Answer: (a) \(\displaystyle \int \frac{\theta-1}{\sqrt{1-(\theta-1)^2}}\,d\theta=-\sqrt{1-(\theta-1)^2}+C\).
(b) \(\displaystyle y=\theta(\theta-1)\sin^{-1}(\theta-1)+\theta\sqrt{1-(\theta-1)^2}\).
(a) Let \(u=1-(\theta-1)^2\).
Then \(\displaystyle \frac{du}{d\theta}=-2(\theta-1)\), so \((\theta-1)\,d\theta=-\tfrac12\,du\).
Hence
\(\displaystyle \int \frac{\theta-1}{\sqrt{1-(\theta-1)^2}}\,d\theta=-\frac12\int u^{-1/2}\,du=-\sqrt{u}+C\).
Substituting back,
\(\displaystyle \int \frac{\theta-1}{\sqrt{1-(\theta-1)^2}}\,d\theta=-\sqrt{1-(\theta-1)^2}+C\).
(b) Start with
\(\displaystyle \theta\frac{dy}{d\theta}-y=\theta^2\sin^{-1}(\theta-1)\).
Since \(0\lt \theta\lt 2\), divide by \(\theta\):
\(\displaystyle \frac{dy}{d\theta}-\frac{y}{\theta}=\theta\sin^{-1}(\theta-1)\).
This is linear, with integrating factor
\(\displaystyle \mu(\theta)=e^{\int -1/\theta\,d\theta}=e^{-\ln \theta}=\theta^{-1}\).
Multiplying through by \(\theta^{-1}\),
\(\displaystyle \frac{d}{d\theta}(\theta^{-1}y)=\sin^{-1}(\theta-1)\).
Integrate:
\(\displaystyle \theta^{-1}y=\int \sin^{-1}(\theta-1)\,d\theta + C\).

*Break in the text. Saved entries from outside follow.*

/-- Settles O3: the immediate forms by their common form and one equation each, LIMM and SETM by their own lemmas. -/
theorem scalarImmediate : Obligations.ScalarImmediate := by
  refine ⟨fun op hop d a imm s wf R => ?imm, fun d value s wf R => ?limm, fun imm s _ R => ?setm⟩
  case imm =>
    have form := isScalarImm_of_mem op hop
    rw [form.exec_eq d a imm s wf]
    exact scalarImm_completes (form.dest_lt wf) R
  case limm => exact limm_completes (lt_of_sx_and (fieldsOk_of_wellFormed wf)) R
  case setm =>
    obtain ⟨t, go, frame⟩ := setm_completes (imm := imm) R
    simp only [Arm.setm_next] at frame
    exact ⟨t, go, frame⟩

end Sys2Proof.Machine
end

section
/-!
The return from a trap (R335) and its obligation; on the way, the trap frame's word, an instruction that puts its arm's
PC itself, and the trap that an instruction's own effect takes at a trap entry (R363).
-/

namespace Sys2Proof.Machine

/-! ### The arm that has the turn, changed -/

theorem Group.mapArm_eq (g : Group) (b : Bool) (f : Arm → Arm) : g.mapArm b f =
    { g with
      armA := if b then g.armA else f g.armA
      armB := if b then f g.armB else g.armB } := by
  cases b <;> rfl

theorem Group.mapMe_eq (g : Group) (f : Arm → Arm) : g.mapMe f =
    { g with
      armA := if g.sel then g.armA else f g.armA
      armB := if g.sel then f g.armB else g.armB } :=
  g.mapArm_eq g.sel f

/-! ### TCAUSE's fields as bits (R334) -/

theorem bitAt_toNat {w : Nat} (x : BitVec w) (n : Nat) : bitAt x.toNat n = x.getLsbD n := by
  rw [bitAt, BitVec.getLsbD, Nat.testBit_eq_decide_div_mod_eq]
  rfl

theorem tcauseInh_eq_getLsbD (t : W32) : tcauseInh t = t.getLsbD 5 := bitAt_toNat t 5

theorem tcauseArm_eq_getLsbD (t : W32) : tcauseArm t = t.getLsbD 4 := bitAt_toNat t 4

theorem tcauseCause_eq_mod (t : W32) : tcauseCause t = t.toNat % 16 :=
  congrArg (· % 16) (Nat.div_one t.toNat)

theorem Cause.code_lt (c : Cause) : c.code < 16 := by
  cases c <;> decide

theorem tcauseWord_code (c : Cause) (armB inh : Bool) (detail : Nat) :
    tcauseWord c.code armB inh detail =
      w32 (c.code + (if armB then 16 else 0) + (if inh then 32 else 0) + detail % 256 * 256) := by
  have cause : fieldAt c.code 4 0 = c.code := (Nat.mul_one _).trans (Nat.mod_eq_of_lt c.code_lt)
  rw [tcauseWord, cause]
  rfl

/-! ### Instructions that a group alone executes -/

/-- Checks that a group passes: no field depends on VREGS or ET, and no privilege is asked for (R226). -/
theorem Pre.early_none_of_group {p : Pre} {s : State} (hq : s.cur.seq = none) (h1 : p.vs = []) (h2 : p.even = true)
    (h3 : p.seqOnly = false) (h4 : p.priv = 0) : p.early s = none := by
  simp [Pre.early, Pre.fieldsOk, Group.isSeq, hq, h1, h2, h3, h4]

/-- An instruction without operands that reads no MODE meets no check in a group. -/
theorem State.Ready.verdict_group {s : State} (R : s.Ready [] []) (hq : s.cur.seq = none) :
    ({} : Pre).verdict s = .go :=
  Pre.verdict_go (Pre.early_none_of_group hq rfl rfl rfl rfl) (Pre.modeCheck_none rfl (.inl rfl) rfl rfl)
    (List.forall_mem_nil _) (List.forall_mem_nil _) rfl R.sound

Use integration by parts with \(u=\sin^{-1}(\theta-1)\) and \(dv=d\theta\). Then \(v=\theta\) and \(\displaystyle du=\frac{1}{\sqrt{1-(\theta-1)^2}}\,d\theta\).
So
\(\displaystyle \int \sin^{-1}(\theta-1)\,d\theta=\theta\sin^{-1}(\theta-1)-\int \frac{\theta}{\sqrt{1-(\theta-1)^2}}\,d\theta\).
Now write
\(\displaystyle \int \frac{\theta}{\sqrt{1-(\theta-1)^2}}\,d\theta=\int \frac{\theta-1}{\sqrt{1-(\theta-1)^2}}\,d\theta+\int \frac{1}{\sqrt{1-(\theta-1)^2}}\,d\theta\).
From part (a),
\(\displaystyle \int \frac{\theta-1}{\sqrt{1-(\theta-1)^2}}\,d\theta=-\sqrt{1-(\theta-1)^2}\).
Also,
\(\displaystyle \int \frac{1}{\sqrt{1-(\theta-1)^2}}\,d\theta=\sin^{-1}(\theta-1)\).
Therefore
\(\displaystyle \int \frac{\theta}{\sqrt{1-(\theta-1)^2}}\,d\theta=-\sqrt{1-(\theta-1)^2}+\sin^{-1}(\theta-1)\).
Hence
\(\displaystyle \theta^{-1}y=\theta\sin^{-1}(\theta-1)+\sqrt{1-(\theta-1)^2}-\sin^{-1}(\theta-1)+C\).
Use \(y=1\) when \(\theta=1\):
\(\displaystyle 1=1+C\), so \(C=0\).
Thus
\(\displaystyle \frac{y}{\theta}=\theta\sin^{-1}(\theta-1)-\sin^{-1}(\theta-1)+\sqrt{1-(\theta-1)^2}\).
Multiplying by \(\theta\),
\(\displaystyle y=\theta(\theta-1)\sin^{-1}(\theta-1)+\theta\sqrt{1-(\theta-1)^2}\).